* Stored data *
========
/-- A block of a plan image: payload, sequence number and CRC (R24, R25). -/
def sealBlock (payload : List Byte) (k : Byte) : List Byte :=
  let bs := payload ++ List.replicate (60 - payload.length) 0#8 ++ [k, 0#8]
  bs ++ [(crc16 bs).extractLsb' 0 8, (crc16 bs).extractLsb' 8 8]

/-- The words of bytes (00, 5.1). -/
def bytesWords : List Byte → List Word
  | a :: b :: c :: d :: rest => (d ++ c ++ b ++ a) :: bytesWords rest
  | _ => []

/-- A part whose load has read fifteen words of a block. -/
def loadingBlock (ld : Load) (bs : List Byte) (s : State) : State :=
  atPort .planRead false
    { s with
      cmd := { s.cmd with executing := true }
      plan := { s.plan with
        state := .loading, rules := [], load := some { ld with words := (bytesWords bs).take 15 } } }

/-- The sixteenth word of a block. -/
def lastWord (bs : List Byte) : Word := (bytesWords bs).getD 15 0#32

def params : Params := ⟨0xA02#32, 0, 6, 7, 1, 3, 0xFF#8, .level⟩

/-- Payload of a block 1 with no rules (10.5). -/
def paramBytes : List Byte := [2, 0x0A, 0, 0, 0, 0, 6, 7, 1, 3, 0xFF, 0]

/-- One pocket record: capacity 2, threshold 1, no partner, OPEN. -/
def pocketBytes : List Byte := [2, 0, 1, 0, 0, 0, 0, 0]

/-- A load before its block `k`, with the layout and parameters it has learnt. -/
def loadAt (k : Nat) (l : Option Layout) (p : Option Params) : Load :=
  ⟨0x10000#32, k, [], l, false, p, [], [], false⟩

/-! ### Small steps -/

/-- R46, R50: one advance takes the lost expiry that its count reaches. -/
theorem test_advance_loses_letter :
    (after .encAdvance (carrying [decidedTo 2 (letter 0x0101#16)] 2399#24)).transit.letters = [] ∧
    ((after .encAdvance (carrying [decidedTo 2 (letter 0x0101#16)] 2399#24)).records.map (·.outcome)) =
      [.lost] := by decide +kernel

/-- R48: the advance before it does not. -/
theorem test_advance_keeps_letter :
    (after .encAdvance (carrying [decidedTo 2 (letter 0x0101#16)] 2398#24)).transit.letters.length = 1 := by
  decide +kernel

/-- R49, R86: the decide expiry decides by rule 0 and counts a miss for each present station. -/
theorem test_decide_by_rule :
    ((after .encAdvance (carrying [letter 0x0101#16] 1599#24)).transit.letters.map (·.state)) =
      [.decided ⟨2, 2, .rule, false, some 0⟩] ∧
    ((after .encAdvance (carrying [letter 0x0101#16] 1599#24)).stations.map (·.misses)).toList =
      [1, 1, 0, 0] := by decide +kernel

/-- R58, R60, R61: two full writes of one record enter a letter. -/
theorem test_entry :
    (after (.inductionRingWrite 1 0x0102#32 0xF#4)
      (after (.inductionRingWrite 0 0x1#32 0xF#4) live)).tags = [0x0102#16] := by decide +kernel

/-- R112, R113, R118: a dispatch lands the letter and takes it from the list. -/
theorem test_dispatch :
    let t := after (.gateDispatch 0x01#8) (carrying [decidedTo 2 (letter 0x0101#16)] 1700#24)
    t.transit.letters = [] ∧ (t.pocket 2).fill = 1 ∧ (t.pocket 2).inFlight = 0 ∧
      t.backplane.response = some ⟨4#3, some (some 0x80010201#32)⟩ := by decide +kernel

/-- R114: an undecided letter is dispatched to pocket 0, cause LATE_DECISION. -/
theorem test_late_dispatch :
    (after (.gateDispatch 0x03#8) (carrying [letter 0x0103#16] 1100#24)).backplane.response =
      some ⟨4#3, some (some 0x800A0003#32)⟩ := by decide +kernel

/-- R103, R104: with pocket 2 full its partner takes the letter. -/
theorem test_partner :
    decideLetter live.plan (withPocket 2 (fun x => { x with fill := 2 }) live).pockets
      (letter 0x0101#16) (summarize []) = ⟨2, 3, .rule, true, some 0⟩ := by decide +kernel

/-- R20: an own requester passed over four times goes before passthrough. -/
theorem test_arbiter :
    let busy : Forwarded := ⟨⟨0x1000#32, 0#3, .read⟩, .ordinary, false⟩
    let s := { live with
      backplane := ⟨some busy, none⟩, noticeReq := ⟨some ⟨.noticeWord, ownRead 0x2000#32⟩, 3⟩ }
    (after .arbiterGrant s).noticeReq.wait = 4 ∧
      ((after .arbiterGrant { s with noticeReq := { s.noticeReq with wait := 4 } }).port.map
        (·.job)) = some .noticeWord := by decide +kernel

/-- R37: a load that ends in ABORTED leaves the plan INVALID. -/
theorem test_load_abort :
    let t := after .loadAbort (after (.loadPlan 0x000400#24) live)
    t.plan.state = .invalid ∧ t.cmd.executing = false ∧ t.cmd.ackCount = 2#16 := by
  decide +kernel

set_option maxRecDepth 20000 in
/-- R24 to R40: an image of three blocks, its last block read, makes the plan VALID. -/
theorem test_load_completes :
    let bs := sealBlock pocketBytes 2#8
    let t := after (.planReadDone (.ok (lastWord bs)))
      (loadingBlock (loadAt 2 (some ⟨layoutBytes 1⟩) (some params)) bs live)
    t.plan.state = .valid ∧ t.plan.planId = 0xA02#32 ∧ t.cmd.last.result = .ok := by
  decide +kernel

/-- R76: a sealed record passes, and one bit changed is a CRC fault. -/
theorem test_record_crc :
    (carrying [letter 0x0101#16] 1100#24).recordFault 0 (noReadRecord 0x0101#16 true) = none ∧
    (carrying [letter 0x0101#16] 1100#24).recordFault 0
      ((noReadRecord 0x0101#16 true).set 1 1#32) = some .crc := by decide +kernel

/-- R143, R147: a descriptor with capacity 0 is refused with its completion word. -/
theorem test_descriptor_refused :
    let s := atPort .chainDesc false { live with chain := { filling 0#32 0 (.descriptor 2) with state := .fetch } }
    ((after (.chainDescReadDone (.ok 0x2000#32)) s).chainReq.req.map (·.access)) =
      some ⟨0x100C#32, .write 0xC0050000#32 0xF#4⟩ := by decide +kernel

/-- R145, R154: a CHAIN_START after a CHAIN_STOP in FETCH waits for the answer to the abandoned read, and word 0 is then presented. -/
theorem test_fetch_waits_for_memory :
    let s := after .chainStart (after .chainStop (atPort .chainDesc false
      { live with chain := { filling 0#32 0 (.descriptor 1) with state := .fetch } }))
    let t := after (.chainDescReadDone (.ok 0#32)) s
    s.chainReq.req = none ∧ s.chain.work = .descriptor 0 ∧
      t.chainReq.req = some ⟨.chainDesc, ⟨0#32, .read⟩⟩ ∧ t.chain.work = .descriptor 0 := by
  decide +kernel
========
* TASK DETAILS *
Your answer must consist solely of the lines above between the line holding "t.transit.letters = []" and the line holding "before passthrough. -/", inclusive, copied exactly.

* YOUR SOLUTION *
    t.transit.letters = [] ∧ (t.pocket 2).fill = 1 ∧ (t.pocket 2).inFlight = 0 ∧
      t.backplane.response = some ⟨4#3, some (some 0x80010201#32)⟩ := by decide +kernel

/-- R114: an undecided letter is dispatched to pocket 0, cause LATE_DECISION. -/
theorem test_late_dispatch :
    (after (.gateDispatch 0x03#8) (carrying [letter 0x0103#16] 1100#24)).backplane.response =
      some ⟨4#3, some (some 0x800A0003#32)⟩ := by decide +kernel

/-- R103, R104: with pocket 2 full its partner takes the letter. -/
theorem test_partner :
    decideLetter live.plan (withPocket 2 (fun x => { x with fill := 2 }) live).pockets
      (letter 0x0101#16) (summarize []) = ⟨2, 3, .rule, true, some 0⟩ := by decide +kernel

/-- R20: an own requester passed over four times goes before passthrough. -/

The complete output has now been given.